Task prompt: Lines from the first one down to the one containing "structure EvFlags where" in the data below are the only ones needed; please return them exactly, both ends included.

*** Material shown

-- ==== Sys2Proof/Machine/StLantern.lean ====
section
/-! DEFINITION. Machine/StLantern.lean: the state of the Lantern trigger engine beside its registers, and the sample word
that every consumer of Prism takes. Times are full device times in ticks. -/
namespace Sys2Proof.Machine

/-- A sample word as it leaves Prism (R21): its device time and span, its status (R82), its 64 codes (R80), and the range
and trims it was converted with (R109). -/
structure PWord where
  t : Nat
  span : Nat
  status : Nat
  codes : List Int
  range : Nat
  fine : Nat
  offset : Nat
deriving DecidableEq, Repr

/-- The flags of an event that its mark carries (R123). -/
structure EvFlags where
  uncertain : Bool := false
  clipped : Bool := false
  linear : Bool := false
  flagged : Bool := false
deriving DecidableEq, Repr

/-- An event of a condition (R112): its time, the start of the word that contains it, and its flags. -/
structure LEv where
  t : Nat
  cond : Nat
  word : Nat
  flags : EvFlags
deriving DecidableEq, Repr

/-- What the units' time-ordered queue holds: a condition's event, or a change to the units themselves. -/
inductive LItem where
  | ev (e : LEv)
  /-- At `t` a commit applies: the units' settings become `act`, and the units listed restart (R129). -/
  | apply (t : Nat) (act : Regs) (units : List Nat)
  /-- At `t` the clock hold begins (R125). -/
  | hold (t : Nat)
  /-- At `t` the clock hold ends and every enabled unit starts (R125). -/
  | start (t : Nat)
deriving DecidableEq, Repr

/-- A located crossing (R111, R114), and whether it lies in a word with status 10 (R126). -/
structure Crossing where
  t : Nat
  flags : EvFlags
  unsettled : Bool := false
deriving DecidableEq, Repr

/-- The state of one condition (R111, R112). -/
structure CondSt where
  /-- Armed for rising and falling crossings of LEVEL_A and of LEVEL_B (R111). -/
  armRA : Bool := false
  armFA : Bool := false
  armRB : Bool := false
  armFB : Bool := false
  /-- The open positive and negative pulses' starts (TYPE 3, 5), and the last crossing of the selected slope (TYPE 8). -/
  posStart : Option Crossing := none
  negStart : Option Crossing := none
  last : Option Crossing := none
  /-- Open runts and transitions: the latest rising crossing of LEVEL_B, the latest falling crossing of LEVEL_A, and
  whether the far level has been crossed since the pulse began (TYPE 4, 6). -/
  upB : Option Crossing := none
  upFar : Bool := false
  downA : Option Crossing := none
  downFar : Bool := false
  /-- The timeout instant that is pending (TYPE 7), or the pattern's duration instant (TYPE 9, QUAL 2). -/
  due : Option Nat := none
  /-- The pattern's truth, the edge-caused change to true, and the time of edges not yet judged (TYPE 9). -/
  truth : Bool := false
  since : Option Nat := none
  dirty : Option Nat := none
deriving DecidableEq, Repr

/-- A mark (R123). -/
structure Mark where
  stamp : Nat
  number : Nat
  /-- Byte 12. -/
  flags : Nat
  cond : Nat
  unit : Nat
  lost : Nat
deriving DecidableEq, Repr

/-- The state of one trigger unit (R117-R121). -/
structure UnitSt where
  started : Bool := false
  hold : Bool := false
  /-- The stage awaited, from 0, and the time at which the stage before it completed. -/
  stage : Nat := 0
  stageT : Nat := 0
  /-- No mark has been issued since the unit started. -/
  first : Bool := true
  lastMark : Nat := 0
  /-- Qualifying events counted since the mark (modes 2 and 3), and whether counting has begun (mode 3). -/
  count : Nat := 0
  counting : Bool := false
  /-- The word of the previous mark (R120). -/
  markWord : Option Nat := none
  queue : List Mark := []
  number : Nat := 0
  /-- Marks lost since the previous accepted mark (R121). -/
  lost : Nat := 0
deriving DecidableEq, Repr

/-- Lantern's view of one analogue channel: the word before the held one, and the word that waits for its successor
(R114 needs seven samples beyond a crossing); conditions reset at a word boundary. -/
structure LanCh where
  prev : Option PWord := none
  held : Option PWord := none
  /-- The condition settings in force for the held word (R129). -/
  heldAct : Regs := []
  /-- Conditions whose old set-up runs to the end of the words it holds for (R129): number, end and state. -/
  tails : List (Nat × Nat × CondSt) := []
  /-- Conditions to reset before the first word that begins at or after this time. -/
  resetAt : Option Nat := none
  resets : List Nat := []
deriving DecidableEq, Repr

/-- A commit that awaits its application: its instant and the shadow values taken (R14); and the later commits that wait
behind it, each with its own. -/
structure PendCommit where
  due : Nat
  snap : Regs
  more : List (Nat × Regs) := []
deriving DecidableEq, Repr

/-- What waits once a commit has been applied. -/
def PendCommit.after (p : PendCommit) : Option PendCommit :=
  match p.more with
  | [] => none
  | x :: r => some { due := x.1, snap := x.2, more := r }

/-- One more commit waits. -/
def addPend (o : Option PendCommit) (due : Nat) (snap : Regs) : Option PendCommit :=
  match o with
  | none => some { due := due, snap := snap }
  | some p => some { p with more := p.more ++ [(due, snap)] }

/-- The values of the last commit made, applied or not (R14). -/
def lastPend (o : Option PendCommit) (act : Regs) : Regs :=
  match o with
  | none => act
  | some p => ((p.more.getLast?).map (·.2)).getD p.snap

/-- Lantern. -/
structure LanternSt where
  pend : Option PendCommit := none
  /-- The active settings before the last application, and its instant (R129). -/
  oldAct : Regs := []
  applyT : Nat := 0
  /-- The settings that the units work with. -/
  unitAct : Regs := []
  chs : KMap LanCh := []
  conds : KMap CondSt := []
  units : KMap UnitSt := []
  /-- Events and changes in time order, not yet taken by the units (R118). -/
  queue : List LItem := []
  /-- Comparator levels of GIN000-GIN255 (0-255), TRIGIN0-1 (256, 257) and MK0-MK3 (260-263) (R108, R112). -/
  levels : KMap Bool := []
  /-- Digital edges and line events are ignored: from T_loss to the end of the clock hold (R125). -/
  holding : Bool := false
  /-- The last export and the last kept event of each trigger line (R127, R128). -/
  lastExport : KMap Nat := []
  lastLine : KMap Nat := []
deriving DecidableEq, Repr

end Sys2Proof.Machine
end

******

Response area:
-- ==== Sys2Proof/Machine/StLantern.lean ====
section
/-! DEFINITION. Machine/StLantern.lean: the state of the Lantern trigger engine beside its registers, and the sample word
that every consumer of Prism takes. Times are full device times in ticks. -/
namespace Sys2Proof.Machine

/-- A sample word as it leaves Prism (R21): its device time and span, its status (R82), its 64 codes (R80), and the range
and trims it was converted with (R109). -/
structure PWord where
  t : Nat
  span : Nat
  status : Nat
  codes : List Int
  range : Nat
  fine : Nat
  offset : Nat
deriving DecidableEq, Repr

/-- The flags of an event that its mark carries (R123). -/
structure EvFlags where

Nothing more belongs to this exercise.